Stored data
-- ==== Sys2Proof/Certificates/Slice0/Obligations.lean ====
section
/-! DEFINITION. The statements for the provers, in the order of the spec: encoding, the step, what every command has in common, each
command, the context model, and the properties of the whole machine. -/

section

open Sys2Proof Sys2Proof.Machine

/-! ### Encoding (30_encoding.md) -/

/-- Decoding the encoding of any command, with any operands, gives the command back (R81, R82, R84, R85, R90). -/
def Obligations.DecodeEncode : Prop := ∀ i : Instr, decode (encode i) = .ok i

/-- A word that decodes is the encoding of the command it decodes to: no bit of it is dropped, and every field the command does not
use is 0 (R84, R90). -/
def Obligations.EncodeDecode : Prop := ∀ (w : Word64) (i : Instr), decode w = .ok i → encode i = w

/-- The opcode map, row by row, with the masks and matches of R85 and the fields of R81 and R82 written out; a word whose opcode is
not in the map is no command. -/
def Obligations.OpcodeMap : Prop := ∀ w : Word64,
  (∀ i, decode w = .ok i → fieldOpc w ∈ ([0x00, 0x01, 0x02, 0x03, 0x04, 0x08, 0x09, 0x0A, 0x0C, 0x0D, 0x0E, 0x10, 0x11, 0x12, 0x13,
    0x14] : List OpcodeField)) ∧
  (decode w = .ok .nop ↔ w &&& 0xFFFFFFFFFFFFFFFF = 0x0000000000000000) ∧
  (decode w = .ok .blkReset ↔ w &&& 0xFFFFFFFFFFFFFFFF = 0x0400000000000000) ∧
  (decode w = .ok (.csrRd (w.extractLsb' 32 16)) ↔ w &&& 0xFFFF0000FFFFFFFF = 0x0800000000000000) ∧
  (decode w = .ok (.csrWr (w.extractLsb' 32 16) (w.extractLsb' 0 32)) ↔ w &&& 0xFFFF000000000000 = 0x0C00000000000000) ∧
  (decode w = .ok (.dbgRd (w.extractLsb' 34 17) (w.extractLsb' 17 17)) ↔ w &&& 0xFFF800000001FFFF = 0x1000000000000000) ∧
  (decode w = .ok .rcInitEnc ↔ w &&& 0xFFFFFFFFFFFFFFFF = 0x2000000000000000) ∧
  (decode w = .ok (.rcEncode (w.extractLsb' 34 17) (w.extractLsb' 17 17) (w.extractLsb' 0 17)) ↔
    w &&& 0xFFF8000000000000 = 0x2400000000000000) ∧
  (decode w = .ok .rcFlush ↔ w &&& 0xFFFFFFFFFFFFFFFF = 0x2800000000000000) ∧
  (decode w = .ok .rcInitDec ↔ w &&& 0xFFFFFFFFFFFFFFFF = 0x3000000000000000) ∧
  (decode w = .ok (.rcGetFreq (w.extractLsb' 0 17)) ↔ w &&& 0xFFFFFFFFFFFE0000 = 0x3400000000000000) ∧
  (decode w = .ok (.rcUpdate (w.extractLsb' 34 17) (w.extractLsb' 17 17)) ↔ w &&& 0xFFF800000001FFFF = 0x3800000000000000) ∧
  (decode w = .ok .cmReset ↔ w &&& 0xFFFFFFFFFFFFFFFF = 0x4000000000000000) ∧
  (decode w = .ok .cmStartEnc ↔ w &&& 0xFFFFFFFFFFFFFFFF = 0x4400000000000000) ∧
  (decode w = .ok .cmStartDec ↔ w &&& 0xFFFFFFFFFFFFFFFF = 0x4800000000000000) ∧
  (decode w = .ok (.cmEncode (w.extractLsb' 34 17)) ↔ w &&& 0xFFF80003FFFFFFFF = 0x4C00000000000000) ∧
  (decode w = .ok .cmDecode ↔ w &&& 0xFFFFFFFFFFFFFFFF = 0x5000000000000000)

/-- The words R88 calls illegal, and what they do: a word whose opcode is unassigned decodes to nothing, so does a word with a stray
bit, and while no fault is recorded a word that is no command's encoding ends in `E_ILLEGAL` and changes nothing else (R84, R88, R90). -/
def Obligations.IllegalWords : Prop :=
  (∀ w : Word64, decode w = .error (.unassignedOpcode (fieldOpc w)) ↔
    (5 ≤ (fieldOpc w).toNat ∧ (fieldOpc w).toNat ≤ 7) ∨ (fieldOpc w).toNat = 0x0B ∨ (fieldOpc w).toNat = 0x0F ∨
      0x15 ≤ (fieldOpc w).toNat) ∧
  (∀ (w : Word64) (s : State), (∀ i, w ≠ encode i) → s.fault.raised = false →
    runWord w s = .next (s.faultEntry .illegal (fieldOpc w)))

/-- The sample encodings of R97, from assembler line to word and back, and its two words that decode and fail, or do not decode. -/
def Obligations.SampleEncodings : Prop :=
  (∀ p ∈ [(AsmLine.rcIenc, (0x2000000000000000 : Word64)), (.rcEnc 3 1 4, 0x2400000C00020004),
      (.rcEnc 104 1 258, 0x240001A000020102), (.rcGfreq 258, 0x3400000000000102), (.rcUpd 257 1, 0x3800040400020000),
      (.cmEnc 0x68, 0x4C0001A000000000), (.cmTerm, 0x4C00040000000000), (.cmDec, 0x5000000000000000),
      (.dbgRd 1 0x101, 0x1000000402020000), (.csrWr (.name .modelOrder) 8, 0x0C00000400000008),
      (.csrWr (.name .maxCtx) 16, 0x0C00000500000010), (.csrRd (.name .status), 0x0800000100000000)],
    (assemble p.1).map (List.map encode) = some [p.2]) ∧
  decode 0x2400000000000001 = .ok (.rcEncode 0 0 1) ∧
  (∀ s : State, s.fault.raised = false → s.coder.mode = .enc →
    runWord 0x2400000000000001 s = .next (s.faultEntry .arg Opc.rcEncode)) ∧
  (∀ s : State, s.fault.raised = false → runWord 0x2000000000000001 s = .next (s.faultEntry .illegal Opc.rcInitEnc))

/-- The expansions of the pseudo-instructions (R96), for operands that fit their fields. -/
def Obligations.PseudoExpansions : Prop :=
  assemble .cmTerm = assemble (.cmEnc 256) ∧
  (∀ b, assemble (.rcByte b) = assemble (.rcEnc b 1 256)) ∧
  (∀ n, assemble (.cfgOrder n) = assemble (.csrWr (.name .modelOrder) n)) ∧
  (∀ m, assemble (.cfgMaxctx m) = assemble (.csrWr (.name .maxCtx) m)) ∧
  assemble .engPenc = some [.rcInitEnc, .cmReset, .cmStartEnc] ∧
  assemble .engPdec = some [.rcInitDec, .cmReset, .cmStartDec]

▸ **PROBLEM TO SOLVE**:
The required output is the stretch of entries above from the line containing "in common, each" through the line containing "def Obligations.DecodeEncode : Prop", reproduced exactly.

▸ **WRITTEN ANSWER**:
/-! DEFINITION. The statements for the provers, in the order of the spec: encoding, the step, what every command has in common, each
command, the context model, and the properties of the whole machine. -/

section

open Sys2Proof Sys2Proof.Machine

/-! ### Encoding (30_encoding.md) -/

/-- Decoding the encoding of any command, with any operands, gives the command back (R81, R82, R84, R85, R90). -/
def Obligations.DecodeEncode : Prop := ∀ i : Instr, decode (encode i) = .ok i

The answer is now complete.